Тогда чистильщик расплывается в улыбке. Он счастлив, он готов отдать еще шесть тысяч дуро, только чтобы с ним были любезны.
— Позвольте немного навести глянец?
Чистильщик становится на колени, и дон Леонардо, который обычно даже не удостаивает его взглядом, нехотя ставит ногу на железную подставку на его ящике.
Но сегодня все по-иному. Сегодня дон Леонардо в хорошем настроении. Наверно, у него наметился в общих чертах предварительный проект какого-нибудь крупного акционерного общества.
— В былые времена, о, mon Dieu [9], если кто-нибудь из нашей семьи появлялся на бирже, ни один человек не покупал и не продавал, пока не увидит, что делаем мы.
— Да, удивительное дело!
Дон Леонардо неопределенно кривит рот, выписывая рукой в воздухе какие-то иероглифы.
— Нет ли у вас курительной бумаги? — спрашивает он у человека за соседним столиком. — Хотел, видите ли, свернуть сигарету и, вдруг оказывается, не захватил бумаги.
Чистильщик молчит, не вмешивается — он знает, что ему так положено.
Донья Роса подходит к столику Эльвириты, которая тоже наблюдала за препирательством официанта с человеком, не заплатившим за кофе.
— Вы видали, Эльвирита?
Сеньорита Эльвира мгновение медлит с ответом.
— Бедный парень.
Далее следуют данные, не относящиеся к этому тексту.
/-- SECOND_START. The lanes count from LSN 1 again. -/
def secondStartBody (c : CmdRec) (s : State) : CmdRes × State :=
  let ep := pf c 0 4
  if s.dev.devState ≠ .full ∨ !mayStart s ∨ pf c 4 4 = 0 then bad 0x11 s
  else match s.flt.heard.find? fun h => h.1 == ep && decide (s.clock.clk ≤ h.2.2 + 15000) with
    | none => bad 0x12 s
    | some (_, node, at_) =>
      let s := setReg 0x0A000008 (node % 2 ^ 32) (setReg 0x0A00000C (node / 2 ^ 32) s)
      let s := { s with
        flt.second := { phase := 1, leader := ep, target := pf c 4 4 }
        flt.lanes := List.replicate 4 {}, flt.sent := [], flt.held := [], flt.cfgBad := [], eng.insq := []
        flt.heardAt := some at_, flt.partnerEp := ep, flt.peerLost := false, flt.paired := false }
      (okRes, setDevState .seconding s)

/-- SECOND_PROMOTE, up to its PENDING reply. -/
def secondPromoteBody (_ : CmdRec) (s : State) : CmdRes × State :=
  if s.dev.devState ≠ .seconding then bad 0x11 s
  else if s.cmd.longs.any (·.what == .promote) then retryRes 12 s
  else (.pending .promote, { s with flt.second.promoteAt := s.clock.clk })

/-! ### STATS_READ (R353, Table 12-8) -/

/-- Reads 64-bit counters; CLEAR clears those that are cleared by a read. -/
def readCtrs (as : List Nat) (clear : Bool) (s : State) : CmdRes × State :=
  let v := (as.map fun a => le 4 (liveWord false s a) ++ le 4 (liveWord false s (a + 4))).flatten
  (okWith v, if clear then { s with ctrs := s.ctrs.filter fun p => !(as.contains p.1 && isCounter p.1) } else s)

/-- Composition that a unit works for: that of its outermost Rope, while it is in a role. -/
def unitOwner (s : State) (key : Nat) : Option Nat :=
  let u := eunit s (topOf s key)
  if u.role = 0 then none else some u.comp

/-- STATS_READ. -/
def statsReadBody (c : CmdRec) (s : State) : CmdRes × State :=
  let i := pf c 2 2
  let clear := bit (pb c 1) 0
  let unit := fun (lim key tbase toff rbase roff tiles : Nat) (tl rl : List Nat) =>
    if lim ≤ i then bad 0x11 s
    else if !unitThere s key then bad 0x12 s
    else if !c.oper ∧ unitOwner s key ≠ some c.comp then bad 0x13 s
    else if i < tiles then readCtrs (tl.map (tbase + i * toff + ·)) clear s
    else readCtrs (rl.map (rbase + (i - tiles) * roff + ·)) clear s
  match pb c 0 with
  | 1 =>
    if !c.oper then bad 0x13 s
    else if 96 ≤ i then bad 0x11 s
    else readCtrs ((portCtrs ++ [0x148]).map (portReg i)) clear s
  | 2 => unit 128 i 0x05000000 0x10000 0x05400000 0x100 64 tileCtrs ropeCtrs
  | 3 => unit 64 (128 + i) 0x06000000 0x10000 0x06400000 0x100 32 haulCtrs haulRopeCtrs
  | 4 =>
    if 16 ≤ i then bad 0x11 s
    else if !c.oper ∧ (cardAt s i).map (·.comp) ≠ some c.comp then bad 0x13 s
    else readCtrs ([0x20, 0x28, 0x30].map (0x07002000 + 64 * i + ·)) clear s
  | _ =>
    if i ≠ 0 then bad 0x11 s
    else (okWith ((List.range 16).map fun n => le 8 (cmdWord s (0x20000 + 64 * c.comp + 4 * n))).flatten, s)

/-! ### The capture ring (R106, R354) -/

/-- CAPTURE_CTL START. -/
def captureStartBody (c : CmdRec) (s : State) : CmdRes × State :=
  let x := pf c 8 2
  let off := pf c 16 8
  let size := 2 ^ pb c 10
  let n := size / pageSize
  let r := spaceRow s c.comp x false
  if r ≠ 0 then bad r s
  else if s.sw.capture.isSome then retryRes 15 s
  else if 2 ^ 46 < off + size ∨ hitsExtent s x off size ∨ hitsRegion s x off size ∨ hitsRing s x off size then bad 0x11 s
  else match allocRun c.comp n .ls none s with
    | none => noQuota s
    | some (a, s) =>
      let cfg := pb c 2 * 2 ^ 24 + c.comp * 2 ^ 18 + pb c 3 * 2 ^ 16 + pb c 1
      let s := setReg 0x0B000000 cfg (setReg 0x0B000004 (pf c 4 4) s)
      (okRes, { s with
        sw.capture := some { space := x, offset := off, size, comp := c.comp, pages := (List.range n).map (a + ·) }
        sw.capIdx := 0, sw.capSeq := 0, sw.capSkip := [0, 0, 0] })

/-- STOP and RELEASE act for the composition that owns the ring. -/
def captureOwned (act : State → State) (c : CmdRec) (s : State) : CmdRes × State :=
  if (s.sw.capture.map (·.comp)) = some c.comp then (okRes, act s) else bad 0x13 s

/-! ### NOP and REG_READ -/

def nopBody (_ : CmdRec) (s : State) : CmdRes × State := (okRes, s)

/-- Ends of the block windows (Table 17-1). -/
def windowsEnd : Nat := 0x0D000000

/-- REG_READ (R351, R7 to R9). -/
def regReadBody (c : CmdRec) (s : State) : CmdRes × State :=
  let a := pf c 0 4
  let n := pf c 4 4
  if windowsEnd < a + 4 * n then bad 0x12 s
  else
    let (ws, s) := readWords .cmd false n a s
    (okWith (ws.map (le 4)).flatten, s)

/-! ### Intake (R337 to R345, Table 12-3) -/

/-- Does a frame on a CMD port come to the Talik as a command (R339, Table 12-1)? UDP on PLAIN ports only and while UDP_EN, to
one of the two addresses, no fragment and no IPv4 options; raw to CMD_MAC. -/
def addressed (s : State) (lp : Nat) (f : CmdFrame) : Bool :=
  if f.udp then
    bit (reg s 0x08000000) 0 && !isKmt s lp && !f.ipOdd && (if f.ipv6 then f.dstIp == cmdIpv6 s else f.dstIp == reg s 0x08000018)
  else f.dstMac == reg64 s 0x08000010 % 2 ^ 48

/-- H0 to HCRC, PLEN, packet and its CRC, FCS and UDP checksum hold (R338, R339). -/
def frameOk (f : CmdFrame) : Bool :=
  let b := f.bytes
  let n := fld b 2 2
  f.fcsOk && (!f.udp || f.udpSumOk) && fld b 0 2 == 0x1008 && zeroAt b 4 8 &&
  fld b 12 4 == crc32c (b.take 12) && decide (32 ≤ n) && decide (n ≤ 8192) && b.length == 20 + n &&
  fld b (16 + n) 4 == crc32c (slice b 16 n) && 32 + fld b 22 2 == n

/-- Words of CMD_SRC entry i. -/
def srcWord (s : State) (i o : Nat) : Nat := reg s (0x08010000 + 32 * i + o)

/-- Does CMD_SRC entry i match a frame (R342)? The address stands in network order in the first bytes of the field (R365): six
for a MAC, four for IPv4, sixteen for IPv6. -/
def srcMatch (s : State) (lp : Nat) (f : CmdFrame) (i : Nat) : Bool :=
  let w := srcWord s i 0
  let l := srcWord s i 4 % 1024
  let addr := fun n => (List.range n).foldl (fun a j => a * 256 + srcWord s i (0x10 + 4 * (j / 4)) / 256 ^ (j % 4) % 256) 0
  bit w 31 && (l == 0x3FF || l == lp) &&
  (match bits w 29 28 with
    | 0 => addr 6 == f.srcMac
    | 1 => f.udp && !f.ipv6 && addr 4 == f.srcIp
    | 2 => f.udp && f.ipv6 && addr 16 == f.srcIp
    | _ => false)

/-- The command packet of a frame. -/
def cmdOf (f : CmdFrame) (lp : Nat) (oper : Bool) : CmdRec :=
  let p := f.bytes.drop 16
  { opcode := byteAt p 0, flags := byteAt p 2, comp := byteAt p 3 % 64, queue := byteAt p 4 % 4, cseq := fld p 8 4
    ring := fld p 12 2 % 1024, job := fld p 14 2, ctx := fld p 16 8, params := slice p 32 (fld p 6 2)
    hdrOk := byteAt p 1 == 0 && !bit (byteAt p 2) 0 && decide (byteAt p 2 < 16) && decide (byteAt p 3 < 64) && decide (byteAt p 4 < 4) &&
      byteAt p 5 == 0 && fld p 6 2 % 8 == 0 && decide (fld p 12 2 < 1024) && zeroAt p 24 8
    oper, lp, frame := f }

/-- Commands whose duplicates are executed again (Table 12-3). -/
def runsAgain (op : Nat) : Bool := op == 0x01 || op == 0x02 || op == 0x70 || op == 0x72

/-- A duplicate of a short command that only reads is executed again. -/
def again (c : CmdRec) (s : State) : State :=
  let (r, s) := match startCheck s c with
    | some (st, l) => (CmdRes.done st [] l, s)
    | none =>
      if c.opcode = 0x01 then nopBody c s
      else if c.opcode = 0x02 then regReadBody c s
      else if c.opcode = 0x70 then statsReadBody c s
      else usageReadBody c s
  match r with
  | .done st ps l => reply c st l ps s
  | _ => s

/-- The row of Table 12-3 for a duplicate, given the queue. -/
def dupRow (c : CmdRec) (q : Queue) (s : State) : State :=
  let s := count 0x08000420 s
  if decide (0 ≤ cseqDiff c.cseq q.next) then s
  else if q.running.contains c.cseq then sendReply c 1 0 [] s
  else if (q.busy.map (·.cseq)) = some c.cseq then s
  else if cseqDiff q.next c.cseq ≤ q.depth then
    match q.saved.find? (·.cseq == c.cseq) with
    | some v => if runsAgain v.opcode then again { c with opcode := v.opcode } s else sendReply c v.status v.load v.params s
    | none => s
  else sendReplyBytes c (nextReply c q s) s
where
  /-- BAD_PARAM with NEXT in a parameter (R344). -/
  nextReply (c : CmdRec) (q : Queue) (s : State) : List Byte :=
    let ps := le 4 q.next ++ zeros 4
    let pkt := le 1 c.opcode ++ le 1 0x11 ++ le 1 (1 + bits c.flags 3 2 * 4) ++ le 1 c.comp ++ le 1 c.queue ++ [0] ++ le 2 ps.length ++
      le 4 c.cseq ++ le 2 c.ring ++ le 2 c.job ++ le 8 c.ctx ++ le 8 s.clock.tb ++ ps
    let h := le 4 (pkt.length * 2 ^ 16 + 0x1008) ++ zeros 8
    h ++ le 4 (crc32c h) ++ pkt ++ le 4 (crc32c pkt)

/-- CMD_INTAKE: Table 12-3 in order. A frame that is no command frame of this Talik is dropped by its port (R400). -/
def cmdIntake (lp : Nat) (f : CmdFrame) (s : State) : State :=
  if dead s ∨ s.dev.devState = .bivouac ∨ !(isLport s lp && live s lp) then s
  else if modeOf s lp ≠ 4 then count 0x08000400 s
  else if !addressed s lp f then rxBad lp s
  else if !frameOk f then count 0x08000400 s
  else if !hostRdy s then count 0x08000408 s
  else match (List.range 256).find? (srcMatch s lp f) with
    | none => count 0x08000410 s
    | some i =>
      let w := srcWord s i 0
      let c := cmdOf f lp (bit w 27)
      let q := queue s c.comp c.queue
      let pos := cseqDiff c.cseq (oldest q)
      let known := (q.waiting.any (·.cseq == c.cseq)) || decide (cseqDiff c.cseq q.next < 0)
      if c.comp ≠ bits w 5 0 ∨ !bit (bits w 19 16) c.queue then sendReply c 0x13 0 [] (count 0x08000418 s)
      else if !compLive s c.comp then sendReply c 0x51 0 [] s
      else if conf s c.comp && !macsecReq s lp then sendReply c 0x52 0 [] s
      else if q.depth = 0 then sendReply c 0x11 0 [] s
      else if decide ((q.depth : Int) ≤ pos) then sendReply c 0x02 12 [] s
      else if known then dupRow c q s
      else
        let s := press (setQueue c.comp c.queue (fun q => { q with waiting := q.waiting ++ [c] }) s)
        settleQueues (intake s) s

/-! ### RING_PRODUCER_RESUME (R361) -/

/-- Producers that wait on a ring write their entries while it has space. -/
def resumeRing (k n : Nat) : Nat → State → State
  | 0, s => s
  | fuel + 1, s =>
    match findRing s k n with
    | none => s
    | some r =>
      match r.waiting with
      | [] => s
      | e :: es => if ringSpace r then resumeRing k n fuel (ringFill { r with waiting := es } e s) else s

def ringProducerResume (k n : Nat) (s : State) : State :=
  if !running s then s else
  match findRing s k n with
  | none => s
  | some r => settleAll (resumeRing k n r.waiting.length s)

/-! ### The rows -/

def execCmdIntake (lp : Nat) (f : CmdFrame) (s : State) : Host.Outcome State Fault Refusal := .next (cmdIntake lp f s)
def execRingProducerResume (comp ring : Nat) (s : State) : Host.Outcome State Fault Refusal := .next (ringProducerResume comp ring s)
def execNop (comp q : Nat) (s : State) : Host.Outcome State Fault Refusal := .next (settleAll (runCmd comp q 0x01 anyAct nopBody s))
def execRegRead (comp q : Nat) (s : State) : Host.Outcome State Fault Refusal := .next (settleAll (runCmd comp q 0x02 anyAct regReadBody s))
def execSpaceCreate (comp q : Nat) (s : State) : Host.Outcome State Fault Refusal :=
  .next (settleAll (runCmd comp q 0x10 (· == 1) (spaceCreate false) s))
def execSpaceDestroy (comp q : Nat) (s : State) : Host.Outcome State Fault Refusal :=
  .next (settleAll (runCmd comp q 0x10 (· == 2) (spaceDestroy false) s))
def execExtentMap (comp q : Nat) (s : State) : Host.Outcome State Fault Refusal :=
  .next (settleAll (runCmd comp q 0x10 (· == 3) (extentMap false) s))
def execRegionCreate (comp q : Nat) (s : State) : Host.Outcome State Fault Refusal :=
  .next (settleAll (runCmd comp q 0x10 (· == 4) (regionCreate false) s))
def execRegionRemove (comp q : Nat) (s : State) : Host.Outcome State Fault Refusal :=
  .next (settleAll (runCmd comp q 0x10 (· == 5) regionRemove s))
def execRingCreate (comp q : Nat) (s : State) : Host.Outcome State Fault Refusal :=
  .next (settleAll (runCmd comp q 0x10 (· == 6) ringCreate s))
def execRingDestroy (comp q : Nat) (s : State) : Host.Outcome State Fault Refusal :=
  .next (settleAll (runCmd comp q 0x10 (· == 7) ringDestroy s))
def execExtentRevoke (comp q : Nat) (s : State) : Host.Outcome State Fault Refusal :=
  .next (settleAll (runCmd comp q 0x11 anyAct extentRevoke s))
def execJobCreate (comp q : Nat) (s : State) : Host.Outcome State Fault Refusal :=
  .next (settleAll (runCmd comp q 0x12 anyAct (jobCreate false) s))
def execJobDestroy (comp q : Nat) (s : State) : Host.Outcome State Fault Refusal :=
  .next (settleAll (runCmd comp q 0x13 anyAct (jobDestroy false) s))
def execRegionPublish (comp q : Nat) (s : State) : Host.Outcome State Fault Refusal :=
  .next (settleAll (runCmd comp q 0x43 anyAct regionPublish s))
def execTenantCreate (comp q : Nat) (s : State) : Host.Outcome State Fault Refusal :=
  .next (settleAll (runCmd comp q 0x50 anyAct tenantCreateBody s))
def execTenantRemove (comp q : Nat) (s : State) : Host.Outcome State Fault Refusal :=
  .next (settleAll (runCmd comp q 0x51 anyAct tenantRemoveBody s))
def execTenantScrubDone (comp : Nat) (s : State) : Host.Outcome State Fault Refusal := .next (tenantScrubDone comp s)
def execTenantReset (comp q : Nat) (s : State) : Host.Outcome State Fault Refusal :=
  .next (settleAll (runCmd comp q 0x52 anyAct tenantResetBody s))
def execQuiesce (comp q : Nat) (s : State) : Host.Outcome State Fault Refusal :=
  .next (settleAll (runCmd comp q 0x60 anyAct quiesceBody s))
def execQuiesceDrainExpiry (s : State) : Host.Outcome State Fault Refusal := .next (quiesceDrainExpiry s)
def execResume (comp q : Nat) (s : State) : Host.Outcome State Fault Refusal := .next (settleAll (runCmd comp q 0x61 anyAct resumeBody s))
def execPortRehome (comp q : Nat) (s : State) : Host.Outcome State Fault Refusal :=
  .next (settleAll (runCmd comp q 0x62 anyAct portRehomeBody s))
def execSecondStart (comp q : Nat) (s : State) : Host.Outcome State Fault Refusal :=
  .next (settleAll (runCmd comp q 0x63 anyAct secondStartBody s))
def execSecondPromote (comp q : Nat) (s : State) : Host.Outcome State Fault Refusal :=
  .next (settleAll (runCmd comp q 0x64 anyAct secondPromoteBody s))
def execStatsRead (comp q : Nat) (s : State) : Host.Outcome State Fault Refusal :=
  .next (settleAll (runCmd comp q 0x70 anyAct statsReadBody s))
def execCaptureStart (comp q : Nat) (s : State) : Host.Outcome State Fault Refusal :=
  .next (settleAll (runCmd comp q 0x71 (· == 1) captureStartBody s))
def execCaptureStop (comp q : Nat) (s : State) : Host.Outcome State Fault Refusal :=
  .next (settleAll (runCmd comp q 0x71 (· == 2) (captureOwned stopCapture) s))
def execCaptureRelease (comp q : Nat) (s : State) : Host.Outcome State Fault Refusal :=
  .next (settleAll (runCmd comp q 0x71 (· == 3) (captureOwned dropCapture) s))
def execUsageRead (comp q : Nat) (s : State) : Host.Outcome State Fault Refusal :=
  .next (settleAll (runCmd comp q 0x72 anyAct usageReadBody s))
Наверное, весь день ничего не ел.
— Вы тоже с сантиментами? Хороши бы мы были! Клянусь, сердце у меня мягкое, как мало у кого, но терпеть такую наглость!…
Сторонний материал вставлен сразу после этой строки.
-- ==== Sys2Proof/Machine/Step.lean ====
section
/-! DEFINITION. One step: the command at the front of the queue, or, on an empty queue, one nanosecond of time (log entry 1). -/

namespace Sys2Proof.Machine

/-- Takes the command at the front of the queue; with none waiting the block idles for 1 ns. -/
def step (s : State) : Host.Outcome State Fault Refusal :=
  match s.pending with
  | [] => .next (elapse 1 s)
  | i :: rest => exec i { s with pending := rest }

/-- The state with a word's command at the front of the queue; unchanged where the word spells none. -/
def State.withFetchWord (s : State) (nbits w : Nat) : State :=
  match decodeTableWord nbits w with
  | some i => { s with pending := i :: s.pending }
  | none => s

end Sys2Proof.Machine
end

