/-- R73, R409, R411, R436, R440: QUIESCE stops new work and runs until all is quiet or the drain time has passed, when what is still
in flight is aborted; PORT_REHOME takes a KMT port out of service without loss; SECOND_START enters SECONDING toward a Leader that has
been heard, SECOND_PROMOTE runs until the takeover. -/
def Obligations.DeviceCommands : Prop := ∀ (s : State) (k q : Nat) (c : CmdRec),
  (Starts s k q 0x60 none c → s.dev.devState = .full → s.eng.descs = [] → s.cards = [] → ∃ u, Runs c .quiesce [] u (exec (.quiesce k q) s) ∧
    OnlyChanges [.dev, .cmd] (takeStart c s) u ∧ u.dev.devState = .quiesced ∧ u.cmd.queues = (takeStart c s).cmd.queues ∧
    u.dev.drainAt = some (s.clock.clk + if pf c 0 4 = 0 then engDrainNs s else pf c 0 4 * 1000)) ∧
  (Starts s k q 0x60 none c → s.dev.devState = .quiesced → Runs c .now [] (takeStart c s) (exec (.quiesce k q) s)) ∧
  (∀ t, running s = true → s.dev.drainAt = some t → s.eng.descs = [] → s.haul.descs = [] → (∀ r ∈ s.xlt.trays, ∃ i, r.why = .req i) →
    ∃ u, exec .quiesceDrainExpiry s = .next (settleAll u) ∧ u.clock.clk = max s.clock.clk t ∧ u.dev.drainAt = none ∧ u.xlt.reqs = [] ∧
      u.xlt.trays = [] ∧ u.xlt.ops = s.xlt.ops ∧ HbmSame s u) ∧
  (Starts s k q 0x62 none c → isLport s (pf c 0 2) = true → isKmt s (pf c 0 2) = true → 1 ≤ modeOf s (pf c 0 2) → modeOf s (pf c 0 2) ≤ 3 →
    noTrayOn s (pf c 0 2) → s.sw.capture = none → ∃ u, Done c 0 [] u (exec (.portRehome k q) s) ∧ (lport u (pf c 0 2)).st = 6 ∧
      (lport u (pf c 0 2)).rehomeAt = s.clock.clk ∧ HbmSame s u ∧ u.xlt = s.xlt) ∧
  (∀ node at_, Starts s k q 0x63 none c → s.dev.devState = .full → mayStart s = true → pf c 4 4 ≠ 0 → node < 2 ^ 64 →
    s.flt.heard.find? (fun h => h.1 == pf c 0 4 && decide (s.clock.clk ≤ h.2.2 + 15000)) = some (pf c 0 4, node, at_) →
    ∃ u, Done c 0 [] u (exec (.secondStart k q) s) ∧ OnlyChanges [.dev, .regs, .flt, .cmd, .eng] (takeStart c s) u ∧ u.dev.devState = .seconding ∧
      partnerNode u = node ∧ u.flt.second = { phase := 1, leader := pf c 0 4, target := pf c 4 4 } ∧ u.flt.paired = false ∧
      u.flt.lanes = List.replicate 4 {}) ∧
  (Starts s k q 0x64 none c → s.dev.devState = .seconding → (∀ l ∈ s.cmd.longs, l.what ≠ .promote) →
    ∃ u, Runs c .promote [] u (exec (.secondPromote k q) s) ∧ OnlyChanges [.flt] (takeStart c s) u ∧ u.flt.second.promoteAt = s.clock.clk)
Эльвира не знает, что ответить. У бедняжки и впрямь добрая душа, она ведет такую жизнь, только чтобы не умереть с голоду, по крайней мере не умереть слишком быстро. Трудиться она не научилась, к тому же у нее ни красоты, ни тонких манер. Ребенком она в своей семье ничего, кроме унижений и горя, не видела. Родом Эльвирита из Бургоса, ее отец был забулдыга и буян, звали его Фидель Эрнандес. Этого Фиделя Эрнандеса, который убил свою жену Эудосию сапожной колодкой, присудили к гарроте и казни в 1909 году. Он еще сказал: «Кабы я подсыпал ей мышьяку в суп, так сам Господь Бог ни о чем бы не проведал». Эльвирите, когда она осталась сиротой, шел двенадцатый год, и ее взяла к себе в Вильялон бабушка, которая кормилась тем, что ходила с кружкой по домам побираться. Старуха изрядно бедствовала, а когда казнили ее сына, стала вся опухать и вскоре умерла. Девчонки на улице дразнили Эльвириту, показывали ей на позорный столб, приговаривая: «Вот у такого же столба твоего папашу удушили, дрянь паршивая!» Пришел день, когда Эльвирите стало невмоготу, и она сбежала из деревни с астурийцем, приезжавшим по праздникам торговать засахаренным миндалем. Два долгих года странствовала она с ним, но так как он нещадно ее избивал, то в один прекрасный день, очутившись в Оренсе, она ушла в публичный дом Плешивой на улице Вильяр, а там сдружилась с дочкой некой Супоросой, жены дровосека во Франселосе, близ Рибадавии, — у той было двенадцать дочерей, и все гулящие. С тех пор пошла у Эльвиры жизнь веселая — пой, пляши да с голодухи в кулак свищи.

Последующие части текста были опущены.